In the case, two men, Sledge and Armour, purchased some oil drilling rigs from a West Texas oil company (Bandera Drilling). The purchase price was approximately $34 million.
The purchase agreement was signed by the buyers, Bandera Drilling, and Bandera Drilling’s individual owner (Brazzel). The agreement contained a covenant not to compete which prohibited both Bandera Drilling and Brazzel from competing with the buyers for five years.
After the agreement was signed, Bandera Drilling’s employees were introduced to Sledge and Armour as the new owners. Bandera Drilling’s rig hands went to work for Sledge and Armour, and Bandera Drilling transferred some of those employees’ employment files to Sledge and Armour so that the employees could have health insurance.
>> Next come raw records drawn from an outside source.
/-- A wait slip of a domain, in reference cycles. -/
def State.waitSlip (s : State) (d c slot cycles : Nat) : State :=
  let b := slipBin (cycles / 256)
  let i := d + 1
  let s := s.setFldN clsTide i R.TD_SLIP_HIST_n_COUNT (8 * b) (s.fldN clsTide i R.TD_SLIP_HIST_n_COUNT (8 * b) + 1)
  let s := (s.setFld clsTide i R.TD_SLIP_TOTAL_CYCLES (s.fld clsTide i R.TD_SLIP_TOTAL_CYCLES + cycles)).count clsTide i Ev.TIDE_WAIT_SLIPS 1
  let s := s.tmk (fun t => { t with slip := bump t.slip b 1, slipMax := max t.slipMax cycles })
  if s.fld clsTide i R.TD_SLIP_MAX_CYCLES < cycles then
    s.setFlds clsTide i [(R.TD_SLIP_MAX_CYCLES, min cycles (2 ^ 32 - 1)), (R.TD_SLIP_MAX_LCORE, c), (R.TD_SLIP_MAX_SLOT, slot)]
  else s

def State.sendSlip (s : State) (d cycles : Nat) : State :=
  let b := slipBin (cycles / 256)
  let i := d + 1
  let s := s.setFldN clsTide i R.TD_SEND_HIST_n_COUNT (8 * b) (s.fldN clsTide i R.TD_SEND_HIST_n_COUNT (8 * b) + 1)
  (s.setFld clsTide i R.TD_SEND_TOTAL_CYCLES (s.fld clsTide i R.TD_SEND_TOTAL_CYCLES + cycles)).count clsTide i Ev.TIDE_SEND_SLIPS 1

/-! ### Slots as a sender meets them (R373, R374) -/

/-- The node that owns a slot of a core (R376). -/
def slotOwner (c o : Nat) : Nat := if o = 0xFFF then 0x600 + shelfDie c else o

/-- The domain a core is reserved to. -/
def State.coreDom (s : State) (c : Nat) : Option Nat :=
  (s.ns.doms.find? (fun p => p.2.reserved && p.2.cores.contains c)).map Prod.fst

/-- A slot's flag is set; the first wait on the fill may have slipped. Time is counted in whole ticks (log entry 25). -/
def State.slotFull (s : State) (c n : Nat) : State :=
  let x := (s.core c).slot n
  let s := s.modCore c (fun k => k.setSlot n { x with st := 2, waitFrom := none, waited := true })
  match s.coreDom c, x.waitFrom with
  | some d, some ts =>
    let slip := s.progTick (s.dom d) - max ts (x.plan : Int)
    if 0 < slip then s.waitSlip d c n (256 * slip.toNat) else s
  | _, _ => s

/-- A landing that R373 refuses, recorded as R398 gives. -/
def State.landError (s : State) (dom : Option Nat) : State :=
  let i := match dom with | some d => d + 1 | none => 0
  (s.raise clsTide i 2 true).count clsTide i Ev.TIDE_LAND_PROTOCOL 1

/-- The slots that `n` bytes from offset `off` (in units of 32 bytes) of slot `slot` touch. -/
def landSlots (slot off n : Nat) : List Nat :=
  let a := slot + 32 * off / 2048
  (List.range (slot + (32 * off + n + 2047) / 2048 - a)).map (fun i => a + i)

/-- A landing message reaches its core: bytes and state of its slots, or a protocol error. -/
def State.landAt (s : State) (m : LandMsg) : State × Bool :=
  let k := s.core m.core
  let sl := if m.mark then [m.slot] else landSlots m.slot m.off m.data.length
  if sl.any (fun n => decide (k.landCount ≤ n)) then (s, false)
  else if sl.any (fun n => (k.slot n).st == 2 || slotOwner m.core (k.slot n).owner != m.node) then (s.landError m.dom, false)
  else
    let k := { k with sp := k.sp.writeBytes (k.landBase + 2048 * m.slot + 32 * m.off) m.data }
    let k := sl.foldl (fun k n =>
      let x := k.slot n
      let x := if x.st = 0 then { x with plan := m.plan } else x
      k.setSlot n { x with
        st := 1, poison := x.poison || m.poison, mark := m.mark
        fills := if x.fills.contains (m.src, m.num) then x.fills else x.fills ++ [(m.src, m.num)] }) k
    (s.setCore m.core k, true)

/-! ### Tables -/

def State.table? (s : State) : Src → Option Table
  | .cmd x q i => s.ns.streams.find? (fun t => t.src == .cmd x q i)
  | .dom d n => ((s.dom d).tables)[n]?

def State.setTable (s : State) (t : Table) : State :=
  match t.src with
  | .cmd _ _ _ => { s with ns := { s.ns with streams := s.ns.streams.map (fun u => if u.src == t.src then t else u) } }
  | .dom d n => s.modDom d (fun x => { x with tables := x.tables.set n t })

/-- What a stream or table has under way. -/
def State.inFlight (s : State) (src : Src) : Bool :=
  s.ns.flights.any (fun f => f.src == src) || s.ns.landings.any (fun l => l.src == src)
Moreover, Bandera Drilling’s salesman introduced Sledge and Armour to Bandera Drilling’s customers.
Shortly thereafter, Brazzel began competing with Sledge and Armour in West Texas. Sledge and Armour filed suit to enforce the non-compete agreement. The trial court enforced the non-compete agreement (after reforming its geographic scope), but the court of appeals reversed.
On appeal, Brazzel characterized the transaction as a simple of purchase of assets (“the naked purchase of rigs and equipment”). Brazeel contended that because Sledge and Armour only purchased assets—oil rigs—and not goodwill, the non-compete agreement was not supported by adequate consideration.
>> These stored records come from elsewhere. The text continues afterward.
/-- A forward to the owner. -/
def State.forward (s : State) (h : Nat) (m : Msg) (ty : MTy) (x flags : Nat) : State :=
  (s.send { ty := ty, dst := x, src := homeNode h, req := m.req, txn := m.txn, mask := m.mask, flags := flags,
            commons := m.commons, cove := m.cove, line := m.line }).hcount h Ev.HOME_FWD_SENT 1

/-- Inv to each of several cores. -/
def State.invAll (s : State) (h : Nat) (m : Msg) (l : List Nat) (flags : Nat) (coarse : Bool) : State :=
  let s := l.foldl (fun s k => s.send {
    ty := .inv, dst := k, src := homeNode h, req := m.req, txn := m.txn, flags := flags, commons := m.commons,
    cove := m.cove, line := m.line }) s
  (s.hcount h Ev.HOME_INV_SENT l.length).hcount h Ev.HOME_COARSE_INV (if coarse then l.length else 0)

/-- Inv to every sharer but one, and with OWNER to the owner: who must answer, and the state after sending. -/
def State.invHolders (s : State) (h : Nat) (m : Msg) (except : Option Nat) : List Nat × Option Nat × State :=
  let d := (s.hline h m.line).dir
  let own := match d.st with
    | .em => some d.owner
    | .o => some d.owner
    | _ => none
  let own := if own == except then none else own
  let sh := match d.st with
    | .s | .o => (s.sharersOf d m.cove m.commons).filter (fun k => some k != except && some k != own)
    | _ => []
  let s := s.invAll h m sh 0 d.coarse.isSome
  (sh, own, match own with | some x => s.invAll h m [x] (2 ^ Msg.fOWNER) false | none => s)

/-- R278 at a home. -/
def State.homeError (s : State) (h : Nat) (m : Msg) : State :=
  (s.record clsHome h 2 R.HOME_PERR_VALID [(R.HOME_PERR_TYPE, mtyCode m.ty), (R.HOME_PERR_SRC, m.src), (R.HOME_PERR_LINE, m.line)]).hcount
    h Ev.HOME_PROTOCOL_ERR 1

/-! ### Atomic execution at the home (R209 to R211, R265) -/

/-- AtomFar at the unit of a slice. A line of tier B or C is written through to its device before the response leaves (R201,
log entry 74). -/
def State.homeAtom (s : State) (h : Nat) (m : Msg) : State :=
  let line := m.line
  let y := s.slice h
  let cont := y.atomHist.any (fun p => p.1 == line && p.2 != m.src && decide (p.2 < 1024))
  let s := s.modSlice h (fun y => { y with atomHist := (((line, m.src)) :: y.atomHist).take 16 })
  let resp : State → List (Nat × Nat) → State := fun s olds =>
    (s.send { ty := .atomResp, dst := m.req, src := homeNode h, req := m.req, txn := m.txn, flags := boolNat cont,
              commons := m.commons, cove := m.cove, line := line, op := m.op, fmt := m.fmt, ret := m.ret, ops := olds }).hcount h Ev.HOME_ATOM_CONT (boolNat cont)
  if m.op = .write then
    let secs := (secsOfMask m.mask).zipIdx
    let maskAt := fun (j : Nat) => leNat (((m.data.drop (36 * j)).drop 32).take 4)
    let down := secs.filter (fun p => !((s.hline h line).present && bit (s.hline h line).valid p.1 && !outerTier (line * 128)))
    let s := s.countWrites line (maskOfSecs ((down.filter (fun p => maskAt p.2 == 2 ^ 32 - 1)).map Prod.fst))
      (maskOfSecs ((down.filter (fun p => maskAt p.2 != 2 ^ 32 - 1)).map Prod.fst))
    let s := secs.foldl (fun s p =>
      let d := m.data.drop (36 * p.2)
      let mask := maskAt p.2
      let bs := ((List.range 32).filter (fun i => bit mask i)).map (fun i => (i, d.getD i 0))
      let x := s.hline h line
      let whole := bs.length == 32
      let here := x.present && bit x.valid p.1
      let pa := line * 128 + 32 * p.1
      let out := outerTier pa
      let s := if (here && !out) || s.linkLost pa then s
        else
          let s := { s with mem := bs.foldl (fun d b => d.write (pa + b.1) b.2) s.mem }
          if whole then s.setPoison pa false else s
      if here then
        s.setHline h line { x with
          data := bs.foldl (fun d b => d.write (32 * p.1 + b.1) b.2) x.data, dirty := if out then x.dirty else x.dirty ||| 2 ^ p.1
          poison := if whole then setBits x.poison p.1 p.1 0 else x.poison }
      else s) s
    resp s []
  else
    let x := s.hline h line
    let n := atomBytes m.op m.fmt
    let r := atomSeq m.op m.fmt (x.data.readLE m.offset n) (m.ops.zipIdx.map (fun p => (p.2, p.1.1, p.1.2)))
    let lo := m.offset / 32
    let hi := (m.offset + n - 1) / 32
    let out := outerTier (line * 128)
    let s := if out && !s.linkLost (line * 128 + m.offset) then { s with mem := s.mem.writeLE (line * 128 + m.offset) n r.1 } else s
    let s := s.setHline h line { x with
      data := x.data.writeLE m.offset n r.1
      dirty := if out then x.dirty else x.dirty ||| maskOfSecs ((List.range 4).filter (fun i => lo ≤ i && i ≤ hi)) }
    resp s (if m.ret then r.2.map (fun p => (p.2, 0)) else [])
In assessing the enforceability of the non-compete agreement, the court believed it significant that, after the purchase agreement was signed by the parties, Bandera Drilling (a) introduced Sledge and Armour to its employees as the new owners, (b) gave Sledge and Armour information from the employees’ personnel files; and (c) introduced Sledge and Armour to Bandera Drilling’s customers. As the court noted, “These [customer] introductions undercut Bandera Drilling’s future competitiveness in West Texas because they encouraged customers to transition to another drilling company.” These factors could lead to the conclusion that Sledge and Armour purchased not just oil rigs, but the business as a whole, including the goodwill. Purchase of the goodwill would justify a promise not to compete.
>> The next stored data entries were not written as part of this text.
/-- A host-memory wait holds the line in CXL.cache. -/
def State.semHoldLine (s : State) (k : Cmd) : State :=
  match s.hostPort (s.coveOf k.ctx) with
  | some p => if k.a.space = 2 && (s.edge p).cxl then s.modEdge p (fun e => { e with owned := sadd (k.a.start / 64) e.owned }) else s
  | none => s

/-- A waiting command looks at its semaphore. -/
def State.semLook (s : State) (k : Cmd) : State :=
  if !k.semMem then
    (if k.semHolds (s.sem k.semNum) then s.finish k (s.sem k.semNum)
     else if k.pos = 0 && s.semWaiters k.semNum < 64 then s.setCmd { k with pos := 1 } else s)
  else match s.semRead k with
    | .ok bs p =>
      if p then s.fail k Sta.poison Rsn.none 0
      else if k.semHolds (leNat bs) then s.finish k (leNat bs) else s.semHoldLine k
    | r => s.failRead k r

/-- SEM_WAIT: it waits from its start, in an entry of the semaphore's waiter table where that has room; later events of
its row look again at a semaphore of the module. -/
def execSemWait (ctx q idx : Nat) (s : State) : Host.Outcome State Fault Refusal :=
  match s.turn ctx q idx 0x21 with
  | .first k => .next (s.validated k (semBody k s true) (fun s k =>
      let full := !k.semMem && !k.semHolds (s.sem k.semNum) && decide (64 ≤ s.semWaiters k.semNum)
      if full && k.noWait then s.fail k Sta.queueFull Rsn.none 0
      else
        let k := { k with since := s.now }
        (s.startCmd k .waiting).semLook { k with st := .waiting, order := s.hs.nextStart }))
  | .again k => if k.st = .waiting && s.mayWork k && !(k.semMem && k.a.space == 2) then .next (s.semLook k) else .next s
  | .none => .next s

/-- SEM_WAIT_TIMEOUT: TIMEOUT µs have passed since the wait began. -/
def execSemWaitTimeout (ctx q idx : Nat) (s : State) : Host.Outcome State Fault Refusal :=
  match s.cmdAt ctx q idx with
  | some k =>
    if k.opcode = 0x21 && k.st = .waiting && s.mayWork k && k.num 32 4 ≠ 0 && k.since + 1000 * k.num 32 4 ≤ s.now then
      .next (s.fail k Sta.deadline Rsn.timeout 0)
    else .next s
  | none => .next s

/-- SEM_POLL: without CXL a host-memory wait polls once every 1 µs. -/
def execSemPoll (ctx q idx : Nat) (s : State) : Host.Outcome State Fault Refusal :=
  match s.cmdAt ctx q idx with
  | some k =>
    if k.opcode = 0x21 && k.st = .waiting && s.mayWork k && k.semMem && k.a.space = 2 && !s.hostCxl (s.coveOf ctx) then .next (s.semLook k)
    else .next s
  | none => .next s

/-- CXL_SNOOP: the host takes back a line that the port holds (R429, R450): waits on it look at the host's new value. -/
def execCxlSnoop (port line : Nat) (s : State) : Host.Outcome State Fault Refusal :=
  if !(s.edge port).up || !(s.edge port).cxl then .next s
  else
    let s := (s.modEdge port (fun e => { e with owned := e.owned.filter (fun l => l != line) })).count clsEdge port Ev.EDGE_CXL_SNOOP 1
    let ks := s.hs.cmds.filter (fun k => k.opcode == 0x21 && k.st == .waiting && k.semMem && k.a.space == 2 && k.a.start / 64 == line &&
      s.hostPort (s.coveOf k.ctx) == some port && s.mayWork k)
    .next (ks.foldl (fun s k => s.semLook k) s)

end Sys2Proof.Machine
end

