/-- bra and brx: uniform branches go on together; divergent ones split the group as R74 says (R60, R74, R76, R88, R89, R109; derived). -/
def Obligations.BranchesTurnTheGroup : Prop :=
  ∀ (w : IWord) (s u : State),
    let z := s.view w
    let n := nextPc z.g.pc z.i.size
    (let form : Form := {
       legal := z.i.guardOk true && z.i.t == 0 && z.i.q == 0 && (if z.i.lg then z.i.xLowOk && z.i.xHighOk else true) &&
         (z.i.ge || (if z.i.lg then z.i.x / 2 ^ 32 == 0 else z.i.b == 0 && z.i.c == 0))
       ops := noOps z.i (!z.i.lg) (!z.i.lg) (!z.i.lg) (!z.i.lg) }
     let T := z.rel z.i.braTarget
     let P := z.rel z.i.braRecon
     s.Issues u w (4, 0x000) form →
     (z.act = 0 → ∃ t, exec (.bra w) s = .next t ∧ Issued u t w ∧ t.group w.core w.slot = z.moved form) ∧
     (z.act ≠ 0 → z.act = z.g.m0 → ∃ t, exec (.bra w) s = .next t ∧ Issued u t w ∧
       t.group w.core w.slot = { z.moved form with pc := T }) ∧
     (z.act ≠ 0 → z.act ≠ z.g.m0 → z.g.stack.length < 32 → ∃ v, Issued u v w ∧
       v.group w.core w.slot = z.diverged z.act T P n ∧
       exec (.bra w) s = .next (v.depthMark w.core (z.g.afterBranch z.act T P).length))) ∧
    (let form : Form := {
       legal := z.i.guardOk false && z.i.t == 0 && z.i.q == 0 && (!z.i.lg || (z.i.x % 2 ^ 32 == 0 && z.i.xHighOk))
       ops := [⟨.zero, z.i.d, false⟩, ⟨.v 1, z.i.a, false⟩, ⟨if z.i.lg then .zero else .raw, z.i.b, false⟩,
         ⟨if z.i.lg then .zero else .raw, z.i.c, false⟩] }
     let P := z.rel (if z.i.lg then z.i.xHigh else off16 z.i.c z.i.b)
     let target := fun th => z.rel (sext 32 (z.g.rv z.i.a th))
     s.Issues u w (4, 0x001) form → (∀ th, z.act.getLsbD th = true → target th % 8 = 0) → z.act ≠ 0 → z.act = z.g.m0 →
     ((∀ th, z.act.getLsbD th = true → target th = target z.first) → ∃ t, exec (.brx w) s = .next t ∧ Issued u t w ∧
       t.group w.core w.slot = { z.moved form with pc := target z.first }) ∧
     (∀ rest : W64, (∀ th < 64, rest.getLsbD th = (z.act.getLsbD th && target th != target z.first)) → rest ≠ 0 →
       z.g.stack.length < 32 → ∃ v, Issued u v w ∧
       v.group w.core w.slot = z.diverged rest z.g.pc P (target z.first) ∧
       exec (.brx w) s = .next (v.depthMark w.core (z.g.afterBranch rest z.g.pc P).length)))
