-- ==== Sys2Proof/Laws/Maps.lean ====
section
/-! SUPPORT. Sparse maps and byte memories: what a write reads as, and that every operation keeps the canonical form. -/

namespace Sys2Proof.Machine

set_option Elab.async false

variable {α : Type} {d : α}

theorem mem_minsert {k : Nat} {v : α} {p : Nat × α} {m : List (Nat × α)} (h : p ∈ minsert k v m) : p = (k, v) ∨ p ∈ m := by
  induction m with
  | nil => simpa [minsert] using h
  | cons q m ih => grind [minsert]

theorem mget_merase_self (m : List (Nat × α)) (k : Nat) : mget d (merase m k) k = d := by
  induction m with
  | nil => rfl
  | cons p m ih => grind [merase, mget]

theorem mget_merase_ne (m : List (Nat × α)) {j k : Nat} (h : j ≠ k) : mget d (merase m k) j = mget d m j := by
  induction m with
  | nil => rfl
  | cons p m ih => grind [merase, mget]

theorem mget_minsert_self (m : List (Nat × α)) (k : Nat) (v : α) (h : ∀ p ∈ m, p.1 ≠ k) : mget d (minsert k v m) k = v := by
  induction m with
  | nil => simp [minsert, mget]
  | cons p m ih => grind [minsert, mget]

theorem mget_minsert_ne (m : List (Nat × α)) {j k : Nat} (v : α) (h : j ≠ k) : mget d (minsert k v m) j = mget d m j := by
  induction m with
  | nil => simp [minsert, mget, Ne.symm h]
  | cons p m ih => grind [minsert, mget]

variable [DecidableEq α]

/-- A write is read back. -/
@[simp] theorem mget_mset_self (m : List (Nat × α)) (k : Nat) (v : α) : mget d (mset d m k v) k = v := by
  unfold mset
  split
  · next h => rw [mget_merase_self, h]
  · exact mget_minsert_self _ _ _ (by simp [merase])

/-- A write leaves every other key alone. -/
theorem mget_mset_ne (m : List (Nat × α)) {j k : Nat} (v : α) (h : j ≠ k) : mget d (mset d m k v) j = mget d m j := by
  unfold mset
  split
  · exact mget_merase_ne m h
  · rw [mget_minsert_ne _ _ h, mget_merase_ne m h]

theorem mwf_filter {m : List (Nat × α)} (f : Nat × α → Bool) (h : mwf d m = true) : mwf d (m.filter f) = true := by
  simp only [mwf, Bool.and_eq_true, decide_eq_true_eq, List.all_eq_true] at *
  exact ⟨h.1.filter _, fun p hp => h.2 p (List.mem_filter.1 hp).1⟩

theorem mwf_minsert {m : List (Nat × α)} {k : Nat} {v : α} (h : mwf d m = true) (hv : v ≠ d) (hk : ∀ p ∈ m, p.1 ≠ k) :
    mwf d (minsert k v m) = true := by
  simp only [mwf, Bool.and_eq_true, decide_eq_true_eq, List.all_eq_true] at *
  refine ⟨?_, fun p hp => ?_⟩
  · induction m with
    | nil => simp [minsert]
    | cons q m ih =>
      simp only [minsert]
      have h1 := List.pairwise_cons.1 h.1
      split
      · next hl =>
        refine List.pairwise_cons.2 ⟨fun b hb => ?_, h.1⟩
        rcases List.mem_cons.1 hb with rfl | hb
        · exact hl
        · exact Nat.lt_trans hl (h1.1 b hb)
      · next hl =>
        refine List.pairwise_cons.2 ⟨fun b hb => ?_,
          ih (fun p hp => hk p (List.mem_cons_of_mem _ hp)) ⟨h1.2, fun p hp => h.2 p (List.mem_cons_of_mem _ hp)⟩⟩
        rcases mem_minsert hb with rfl | hb
        · have := hk q (List.mem_cons_self ..); simp only; omega
        · exact h1.1 b hb
  · rcases mem_minsert hp with rfl | hp
    · exact hv
    · exact h.2 p hp

/-- Writing keeps the canonical form. -/
theorem mwf_mset {m : List (Nat × α)} (k : Nat) (v : α) (h : mwf d m = true) : mwf d (mset d m k v) = true := by
  unfold mset
  split
  · exact mwf_filter _ h
  · next hv => exact mwf_minsert (mwf_filter _ h) hv (by simp [merase])

/-! ### Byte memories -/

@[simp] theorem Mem.read_write_self (m : Mem) (x : Nat) (b : Byte) : (m.write x b).read x = b := mget_mset_self _ _ _
theorem Mem.read_write_ne (m : Mem) {x y : Nat} (b : Byte) (h : y ≠ x) : (m.write x b).read y = m.read y := mget_mset_ne _ _ h
theorem Mem.wf_write {m : Mem} (x : Nat) (b : Byte) (h : m.wf = true) : (m.write x b).wf = true := mwf_mset _ _ h
theorem Mem.wf_filter {m : Mem} (f : Host.Cell → Bool) (h : m.wf = true) : Mem.wf (m.filter f) = true := mwf_filter _ h
theorem Mem.wf_mdrop {m : Mem} (f : Nat → Bool) (h : m.wf = true) : Mem.wf (mdrop m f) = true := mwf_filter _ h
theorem Mem.wf_clear {m : Mem} (x n : Nat) (h : m.wf = true) : (m.clear x n).wf = true := mwf_filter _ h

theorem Mem.wf_writeBytes {m : Mem} (x : Nat) (bs : List Byte) (h : m.wf = true) : (m.writeBytes x bs).wf = true := by
  induction bs generalizing m x with
  | nil => exact h
  | cons b bs ih => exact ih _ (Mem.wf_write _ _ h)

theorem Mem.wf_writeLE {m : Mem} (x n v : Nat) (h : m.wf = true) : (m.writeLE x n v).wf = true := by
  induction n generalizing m x v with
  | zero => exact h
  | succ n ih => exact ih _ _ (Mem.wf_write _ _ h)

theorem Mem.wf_foldl {β : Type} {f : Mem → β → Mem} (hf : ∀ m x, Mem.wf m = true → (f m x).wf = true) (l : List β) {m : Mem}
    (h : m.wf = true) : (l.foldl f m).wf = true := by
  induction l generalizing m with
  | nil => exact h
  | cons x l ih => exact ih (hf _ _ h)

/-- Bytes outside a run of written bytes read as before. -/
theorem Mem.read_writeBytes_ne (m : Mem) (x y : Nat) (bs : List Byte) (h : y < x ∨ x + bs.length ≤ y) :
    (m.writeBytes x bs).read y = m.read y := by
  induction bs generalizing m x with
  | nil => rfl
  | cons b bs ih =>
    simp only [List.length_cons] at h
    rw [Mem.writeBytes, ih _ _ (by omega), Mem.read_write_ne _ _ (by omega)]

theorem Mem.read_writeLE_ne (m : Mem) (x y n v : Nat) (h : y < x ∨ x + n ≤ y) : (m.writeLE x n v).read y = m.read y := by
  induction n generalizing m x v with
  | zero => rfl
  | succ n ih => rw [Mem.writeLE, ih _ _ _ (by omega), Mem.read_write_ne _ _ (by omega)]

/-- The memories of the state after reset are in canonical form. -/
theorem reset_memoryWf : State.reset.mem.wf = true ∧ State.reset.host.wf = true := by decide

end Sys2Proof.Machine
end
After listing these factors, though, the court concluded that the non-compete covenant was unenforceable. The court based its decision on the following:
Even though Bandera Drilling did introduce its customers to Sledge and Armour, it was not contractually obligated to do so. It was also not contractually obligated to facilitate the transition of its employees to Sledge Drilling. Because the contract did not obligate Bandera Drilling to take such actions, the contract could not be said to have involved the purchase by Sledge and Armour of Bandera Drilling’s goodwill. Rather, the contract merely involved a sale of assets—oil rigs—and such sale could not justify a non-compete agreement.
The takeaway from this case is that if a buyer wants to have an enforceable non-compete agreement, it needs to purchase the seller’s goodwill, not just his assets. If I start a restaurant and buy some used tables and bar stools from a competitor, that will not justify a promise by my competitor not to compete. However, if I buy his entire business, including the goodwill that he has established in the community over several years, that will justify a covenant not to compete. In this case, the buyers just bought assets, not goodwill, and thus did not have an enforceable non-compete agreement.